- _Task objective_
Present each line of the entries below that holds the word "resetRegs".

########################################

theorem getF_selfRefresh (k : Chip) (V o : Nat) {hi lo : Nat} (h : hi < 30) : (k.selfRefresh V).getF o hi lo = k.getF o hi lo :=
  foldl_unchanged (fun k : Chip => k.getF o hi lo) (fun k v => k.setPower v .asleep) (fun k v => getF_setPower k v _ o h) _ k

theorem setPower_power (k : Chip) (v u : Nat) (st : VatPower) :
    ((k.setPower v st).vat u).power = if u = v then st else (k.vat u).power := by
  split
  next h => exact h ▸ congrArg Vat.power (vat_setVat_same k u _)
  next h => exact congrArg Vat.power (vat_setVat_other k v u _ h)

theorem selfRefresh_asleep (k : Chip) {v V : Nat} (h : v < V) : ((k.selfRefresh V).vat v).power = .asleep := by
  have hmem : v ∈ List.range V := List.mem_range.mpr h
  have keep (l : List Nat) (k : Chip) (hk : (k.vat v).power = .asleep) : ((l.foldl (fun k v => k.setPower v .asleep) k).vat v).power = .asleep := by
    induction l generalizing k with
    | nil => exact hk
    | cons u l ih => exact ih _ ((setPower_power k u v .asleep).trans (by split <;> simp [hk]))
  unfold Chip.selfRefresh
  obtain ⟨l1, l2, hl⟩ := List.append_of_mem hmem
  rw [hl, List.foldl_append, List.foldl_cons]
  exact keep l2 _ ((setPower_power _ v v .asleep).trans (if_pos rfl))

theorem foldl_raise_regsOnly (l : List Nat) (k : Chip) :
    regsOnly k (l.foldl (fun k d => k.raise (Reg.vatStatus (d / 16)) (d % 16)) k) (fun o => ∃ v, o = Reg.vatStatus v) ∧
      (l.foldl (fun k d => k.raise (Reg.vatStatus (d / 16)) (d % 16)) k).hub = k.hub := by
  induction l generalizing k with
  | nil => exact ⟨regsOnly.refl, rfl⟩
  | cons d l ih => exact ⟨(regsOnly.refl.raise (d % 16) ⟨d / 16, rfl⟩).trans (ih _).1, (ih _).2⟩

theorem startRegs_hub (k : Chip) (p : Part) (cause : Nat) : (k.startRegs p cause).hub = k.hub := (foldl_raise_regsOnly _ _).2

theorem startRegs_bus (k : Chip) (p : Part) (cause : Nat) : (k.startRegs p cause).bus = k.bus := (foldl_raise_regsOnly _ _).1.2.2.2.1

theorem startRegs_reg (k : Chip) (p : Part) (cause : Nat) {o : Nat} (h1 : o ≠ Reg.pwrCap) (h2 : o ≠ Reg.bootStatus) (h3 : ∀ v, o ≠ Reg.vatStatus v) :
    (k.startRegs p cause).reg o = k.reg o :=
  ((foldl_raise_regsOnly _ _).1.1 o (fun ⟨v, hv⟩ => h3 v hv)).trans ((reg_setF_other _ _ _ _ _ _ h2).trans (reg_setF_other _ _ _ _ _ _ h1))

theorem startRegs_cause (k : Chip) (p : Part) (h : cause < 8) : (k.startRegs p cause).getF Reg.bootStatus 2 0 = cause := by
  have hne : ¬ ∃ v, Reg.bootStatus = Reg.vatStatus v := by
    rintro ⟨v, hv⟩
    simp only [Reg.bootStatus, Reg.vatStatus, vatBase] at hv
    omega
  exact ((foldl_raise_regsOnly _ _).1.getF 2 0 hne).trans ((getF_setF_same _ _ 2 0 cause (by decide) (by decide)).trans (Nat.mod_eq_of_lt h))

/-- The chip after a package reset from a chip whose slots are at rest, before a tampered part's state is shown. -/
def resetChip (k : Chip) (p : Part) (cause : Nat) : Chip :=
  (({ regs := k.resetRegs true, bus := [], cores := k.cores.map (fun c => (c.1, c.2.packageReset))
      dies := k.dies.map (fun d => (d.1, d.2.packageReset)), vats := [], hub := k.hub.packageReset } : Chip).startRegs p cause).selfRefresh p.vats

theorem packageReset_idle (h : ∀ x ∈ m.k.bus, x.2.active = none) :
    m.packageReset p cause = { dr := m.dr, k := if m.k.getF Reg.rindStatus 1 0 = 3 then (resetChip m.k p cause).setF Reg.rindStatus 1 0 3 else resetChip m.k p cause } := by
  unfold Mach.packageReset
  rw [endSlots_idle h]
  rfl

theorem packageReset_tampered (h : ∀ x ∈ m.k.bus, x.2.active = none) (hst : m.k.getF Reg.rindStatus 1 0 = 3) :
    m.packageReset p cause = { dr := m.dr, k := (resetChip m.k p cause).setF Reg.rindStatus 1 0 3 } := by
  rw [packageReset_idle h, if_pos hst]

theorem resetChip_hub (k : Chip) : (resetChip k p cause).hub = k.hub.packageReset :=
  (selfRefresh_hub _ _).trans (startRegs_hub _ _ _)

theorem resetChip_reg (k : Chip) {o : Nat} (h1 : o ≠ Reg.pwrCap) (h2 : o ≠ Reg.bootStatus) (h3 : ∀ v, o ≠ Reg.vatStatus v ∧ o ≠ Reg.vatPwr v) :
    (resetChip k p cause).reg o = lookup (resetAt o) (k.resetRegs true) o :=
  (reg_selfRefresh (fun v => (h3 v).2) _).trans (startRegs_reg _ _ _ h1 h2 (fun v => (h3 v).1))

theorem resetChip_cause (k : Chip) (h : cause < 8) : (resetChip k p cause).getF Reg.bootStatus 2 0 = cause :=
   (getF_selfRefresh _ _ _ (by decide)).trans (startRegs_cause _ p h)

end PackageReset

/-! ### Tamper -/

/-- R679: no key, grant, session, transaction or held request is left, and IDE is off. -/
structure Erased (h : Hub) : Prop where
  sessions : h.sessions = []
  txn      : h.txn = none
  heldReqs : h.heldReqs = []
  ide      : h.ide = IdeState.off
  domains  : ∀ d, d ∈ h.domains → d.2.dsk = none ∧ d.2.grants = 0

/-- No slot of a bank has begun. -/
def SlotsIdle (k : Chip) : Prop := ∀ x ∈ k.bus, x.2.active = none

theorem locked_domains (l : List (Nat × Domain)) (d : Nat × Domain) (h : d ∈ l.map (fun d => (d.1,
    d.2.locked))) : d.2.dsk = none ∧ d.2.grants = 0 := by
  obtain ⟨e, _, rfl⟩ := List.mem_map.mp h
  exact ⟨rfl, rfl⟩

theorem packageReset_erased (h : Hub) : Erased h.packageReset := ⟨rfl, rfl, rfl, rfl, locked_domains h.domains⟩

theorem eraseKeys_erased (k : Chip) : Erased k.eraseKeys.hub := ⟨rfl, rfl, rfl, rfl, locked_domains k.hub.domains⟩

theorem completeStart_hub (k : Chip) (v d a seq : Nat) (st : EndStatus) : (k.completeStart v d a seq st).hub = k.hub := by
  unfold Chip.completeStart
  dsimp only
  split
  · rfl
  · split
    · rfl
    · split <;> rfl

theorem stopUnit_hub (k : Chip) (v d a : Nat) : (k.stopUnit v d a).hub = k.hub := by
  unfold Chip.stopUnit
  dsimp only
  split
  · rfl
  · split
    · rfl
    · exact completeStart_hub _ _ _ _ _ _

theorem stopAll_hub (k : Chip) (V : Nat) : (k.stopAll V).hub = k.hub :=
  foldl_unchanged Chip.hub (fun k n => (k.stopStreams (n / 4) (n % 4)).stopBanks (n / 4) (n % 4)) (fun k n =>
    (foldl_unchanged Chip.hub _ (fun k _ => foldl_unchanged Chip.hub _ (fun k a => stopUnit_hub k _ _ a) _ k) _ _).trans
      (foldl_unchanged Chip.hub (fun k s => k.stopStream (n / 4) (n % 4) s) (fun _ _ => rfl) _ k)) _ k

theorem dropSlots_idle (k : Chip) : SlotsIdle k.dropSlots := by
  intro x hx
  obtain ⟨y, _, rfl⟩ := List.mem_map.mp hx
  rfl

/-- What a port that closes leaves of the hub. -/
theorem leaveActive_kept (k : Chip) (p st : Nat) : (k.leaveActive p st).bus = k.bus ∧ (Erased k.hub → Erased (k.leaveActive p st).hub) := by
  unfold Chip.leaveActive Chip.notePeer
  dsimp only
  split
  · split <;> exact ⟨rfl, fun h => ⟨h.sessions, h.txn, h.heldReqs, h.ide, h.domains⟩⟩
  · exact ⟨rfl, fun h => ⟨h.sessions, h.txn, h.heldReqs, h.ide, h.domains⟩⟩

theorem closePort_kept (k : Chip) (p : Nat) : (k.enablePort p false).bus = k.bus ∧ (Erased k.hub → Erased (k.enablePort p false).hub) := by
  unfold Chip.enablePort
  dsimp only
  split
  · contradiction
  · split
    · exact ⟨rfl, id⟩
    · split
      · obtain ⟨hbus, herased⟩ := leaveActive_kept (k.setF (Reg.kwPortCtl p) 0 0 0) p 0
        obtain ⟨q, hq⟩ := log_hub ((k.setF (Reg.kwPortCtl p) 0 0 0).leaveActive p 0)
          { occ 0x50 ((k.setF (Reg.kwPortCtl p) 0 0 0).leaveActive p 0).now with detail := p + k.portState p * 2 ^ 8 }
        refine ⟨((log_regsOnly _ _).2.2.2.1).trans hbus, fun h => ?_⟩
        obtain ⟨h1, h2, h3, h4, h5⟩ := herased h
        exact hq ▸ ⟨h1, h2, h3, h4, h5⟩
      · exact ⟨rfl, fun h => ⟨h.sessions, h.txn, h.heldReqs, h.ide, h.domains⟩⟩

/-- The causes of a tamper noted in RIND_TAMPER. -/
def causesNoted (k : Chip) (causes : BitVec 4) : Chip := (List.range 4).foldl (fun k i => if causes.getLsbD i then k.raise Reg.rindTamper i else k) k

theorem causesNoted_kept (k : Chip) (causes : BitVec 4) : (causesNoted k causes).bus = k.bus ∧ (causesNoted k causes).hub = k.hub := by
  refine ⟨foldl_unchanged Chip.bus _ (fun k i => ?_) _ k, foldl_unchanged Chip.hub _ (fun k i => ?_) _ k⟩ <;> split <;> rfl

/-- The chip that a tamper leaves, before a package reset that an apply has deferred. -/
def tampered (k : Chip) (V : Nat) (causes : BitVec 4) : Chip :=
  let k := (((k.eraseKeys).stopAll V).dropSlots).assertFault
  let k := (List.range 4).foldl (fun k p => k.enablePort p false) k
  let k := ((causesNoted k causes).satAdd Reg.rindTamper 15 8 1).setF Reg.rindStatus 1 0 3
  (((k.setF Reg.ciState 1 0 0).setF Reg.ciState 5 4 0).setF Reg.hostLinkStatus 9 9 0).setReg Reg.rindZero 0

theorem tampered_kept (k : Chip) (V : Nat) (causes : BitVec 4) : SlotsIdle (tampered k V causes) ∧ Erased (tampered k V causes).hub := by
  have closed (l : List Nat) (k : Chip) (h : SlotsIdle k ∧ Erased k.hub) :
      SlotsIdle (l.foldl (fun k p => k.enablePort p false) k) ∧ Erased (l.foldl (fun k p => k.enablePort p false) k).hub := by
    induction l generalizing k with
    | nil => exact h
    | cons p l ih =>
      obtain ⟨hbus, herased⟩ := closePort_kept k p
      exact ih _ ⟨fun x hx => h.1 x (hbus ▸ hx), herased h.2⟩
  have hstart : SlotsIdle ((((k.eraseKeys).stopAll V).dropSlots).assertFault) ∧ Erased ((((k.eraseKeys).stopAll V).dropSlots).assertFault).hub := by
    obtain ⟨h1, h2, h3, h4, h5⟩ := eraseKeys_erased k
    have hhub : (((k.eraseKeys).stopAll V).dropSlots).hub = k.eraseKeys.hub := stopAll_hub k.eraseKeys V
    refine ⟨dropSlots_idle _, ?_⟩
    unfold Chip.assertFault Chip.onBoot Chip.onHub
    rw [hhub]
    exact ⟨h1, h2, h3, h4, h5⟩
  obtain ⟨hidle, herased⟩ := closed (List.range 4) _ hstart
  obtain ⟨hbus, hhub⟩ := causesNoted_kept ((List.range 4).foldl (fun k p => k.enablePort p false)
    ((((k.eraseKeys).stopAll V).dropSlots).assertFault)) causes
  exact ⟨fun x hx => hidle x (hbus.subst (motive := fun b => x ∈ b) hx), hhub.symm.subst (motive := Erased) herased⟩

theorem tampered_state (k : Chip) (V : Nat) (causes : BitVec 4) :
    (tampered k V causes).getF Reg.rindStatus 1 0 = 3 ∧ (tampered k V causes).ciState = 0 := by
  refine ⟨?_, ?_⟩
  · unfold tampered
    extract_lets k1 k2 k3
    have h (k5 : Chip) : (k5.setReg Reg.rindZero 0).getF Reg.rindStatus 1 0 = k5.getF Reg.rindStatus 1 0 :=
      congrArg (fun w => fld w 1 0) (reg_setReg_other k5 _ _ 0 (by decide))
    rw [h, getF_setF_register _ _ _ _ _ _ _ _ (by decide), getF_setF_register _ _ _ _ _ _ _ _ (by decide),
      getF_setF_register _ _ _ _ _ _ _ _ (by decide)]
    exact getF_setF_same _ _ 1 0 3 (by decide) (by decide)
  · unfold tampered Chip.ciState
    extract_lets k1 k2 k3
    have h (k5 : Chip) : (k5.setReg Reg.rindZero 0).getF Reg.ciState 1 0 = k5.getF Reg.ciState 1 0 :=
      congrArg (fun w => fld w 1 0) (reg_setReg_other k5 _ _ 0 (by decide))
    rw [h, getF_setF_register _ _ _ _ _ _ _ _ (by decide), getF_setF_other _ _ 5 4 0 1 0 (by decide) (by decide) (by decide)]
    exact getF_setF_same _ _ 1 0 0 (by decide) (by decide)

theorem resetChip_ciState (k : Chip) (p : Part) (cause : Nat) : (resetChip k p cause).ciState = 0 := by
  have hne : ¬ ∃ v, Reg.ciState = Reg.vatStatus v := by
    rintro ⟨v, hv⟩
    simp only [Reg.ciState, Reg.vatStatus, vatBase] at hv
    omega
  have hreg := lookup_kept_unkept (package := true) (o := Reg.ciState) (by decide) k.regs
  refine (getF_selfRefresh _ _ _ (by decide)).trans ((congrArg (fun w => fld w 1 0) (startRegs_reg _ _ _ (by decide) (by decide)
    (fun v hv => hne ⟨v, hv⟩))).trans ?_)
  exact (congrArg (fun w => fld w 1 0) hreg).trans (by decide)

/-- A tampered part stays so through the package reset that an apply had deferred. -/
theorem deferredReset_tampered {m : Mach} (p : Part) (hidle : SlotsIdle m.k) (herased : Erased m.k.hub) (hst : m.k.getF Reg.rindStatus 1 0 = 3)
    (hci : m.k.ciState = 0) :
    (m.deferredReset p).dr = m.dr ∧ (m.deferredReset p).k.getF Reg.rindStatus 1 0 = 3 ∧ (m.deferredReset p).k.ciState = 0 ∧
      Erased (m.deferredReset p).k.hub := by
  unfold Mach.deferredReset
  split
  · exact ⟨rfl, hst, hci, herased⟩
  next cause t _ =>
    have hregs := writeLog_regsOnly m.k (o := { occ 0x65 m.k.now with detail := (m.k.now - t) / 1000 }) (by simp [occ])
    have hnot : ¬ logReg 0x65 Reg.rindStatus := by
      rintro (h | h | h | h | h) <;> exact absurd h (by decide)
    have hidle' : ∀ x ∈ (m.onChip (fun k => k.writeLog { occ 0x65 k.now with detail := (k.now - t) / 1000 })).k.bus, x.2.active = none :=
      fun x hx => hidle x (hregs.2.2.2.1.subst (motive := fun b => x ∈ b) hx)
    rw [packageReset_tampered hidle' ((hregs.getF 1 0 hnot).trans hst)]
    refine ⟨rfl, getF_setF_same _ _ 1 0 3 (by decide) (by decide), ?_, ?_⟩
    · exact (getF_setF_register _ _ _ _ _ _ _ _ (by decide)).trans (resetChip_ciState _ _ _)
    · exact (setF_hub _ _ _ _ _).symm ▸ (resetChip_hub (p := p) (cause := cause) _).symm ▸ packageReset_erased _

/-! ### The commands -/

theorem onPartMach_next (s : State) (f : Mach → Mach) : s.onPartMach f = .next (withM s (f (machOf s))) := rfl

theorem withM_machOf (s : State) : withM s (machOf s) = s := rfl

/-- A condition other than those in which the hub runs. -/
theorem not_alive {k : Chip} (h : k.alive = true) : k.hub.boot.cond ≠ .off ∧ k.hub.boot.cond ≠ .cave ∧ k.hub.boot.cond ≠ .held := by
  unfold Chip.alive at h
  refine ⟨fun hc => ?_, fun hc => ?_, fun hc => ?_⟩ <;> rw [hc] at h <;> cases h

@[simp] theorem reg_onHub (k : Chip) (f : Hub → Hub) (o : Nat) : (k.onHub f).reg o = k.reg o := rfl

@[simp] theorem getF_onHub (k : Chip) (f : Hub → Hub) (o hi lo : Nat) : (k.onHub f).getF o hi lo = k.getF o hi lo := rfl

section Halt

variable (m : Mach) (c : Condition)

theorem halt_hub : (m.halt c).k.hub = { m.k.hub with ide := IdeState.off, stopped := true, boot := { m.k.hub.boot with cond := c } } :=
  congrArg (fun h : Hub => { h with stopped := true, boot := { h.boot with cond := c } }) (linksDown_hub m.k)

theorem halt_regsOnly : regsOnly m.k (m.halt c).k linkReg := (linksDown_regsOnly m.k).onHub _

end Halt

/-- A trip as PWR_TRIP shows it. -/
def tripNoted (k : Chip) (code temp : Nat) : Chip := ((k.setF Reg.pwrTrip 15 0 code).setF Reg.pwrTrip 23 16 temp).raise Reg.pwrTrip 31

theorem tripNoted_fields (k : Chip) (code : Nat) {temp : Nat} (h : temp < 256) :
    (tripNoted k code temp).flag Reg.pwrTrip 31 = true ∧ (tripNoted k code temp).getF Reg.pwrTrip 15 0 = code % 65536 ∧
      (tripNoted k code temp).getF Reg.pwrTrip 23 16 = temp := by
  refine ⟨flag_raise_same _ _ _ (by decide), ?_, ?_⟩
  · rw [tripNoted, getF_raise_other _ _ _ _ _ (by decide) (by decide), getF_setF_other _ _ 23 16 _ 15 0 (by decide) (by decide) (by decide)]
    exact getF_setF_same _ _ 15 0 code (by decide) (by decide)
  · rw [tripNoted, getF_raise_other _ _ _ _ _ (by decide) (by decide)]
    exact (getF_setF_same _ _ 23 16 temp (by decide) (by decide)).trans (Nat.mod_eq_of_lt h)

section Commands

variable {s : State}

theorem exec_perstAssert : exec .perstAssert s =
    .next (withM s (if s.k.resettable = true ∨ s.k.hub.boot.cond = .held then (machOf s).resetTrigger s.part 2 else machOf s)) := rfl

########################################

- _Solved problem_
  (({ regs := k.resetRegs true, bus := [], cores := k.cores.map (fun c => (c.1, c.2.packageReset))
    (resetChip k p cause).reg o = lookup (resetAt o) (k.resetRegs true) o :=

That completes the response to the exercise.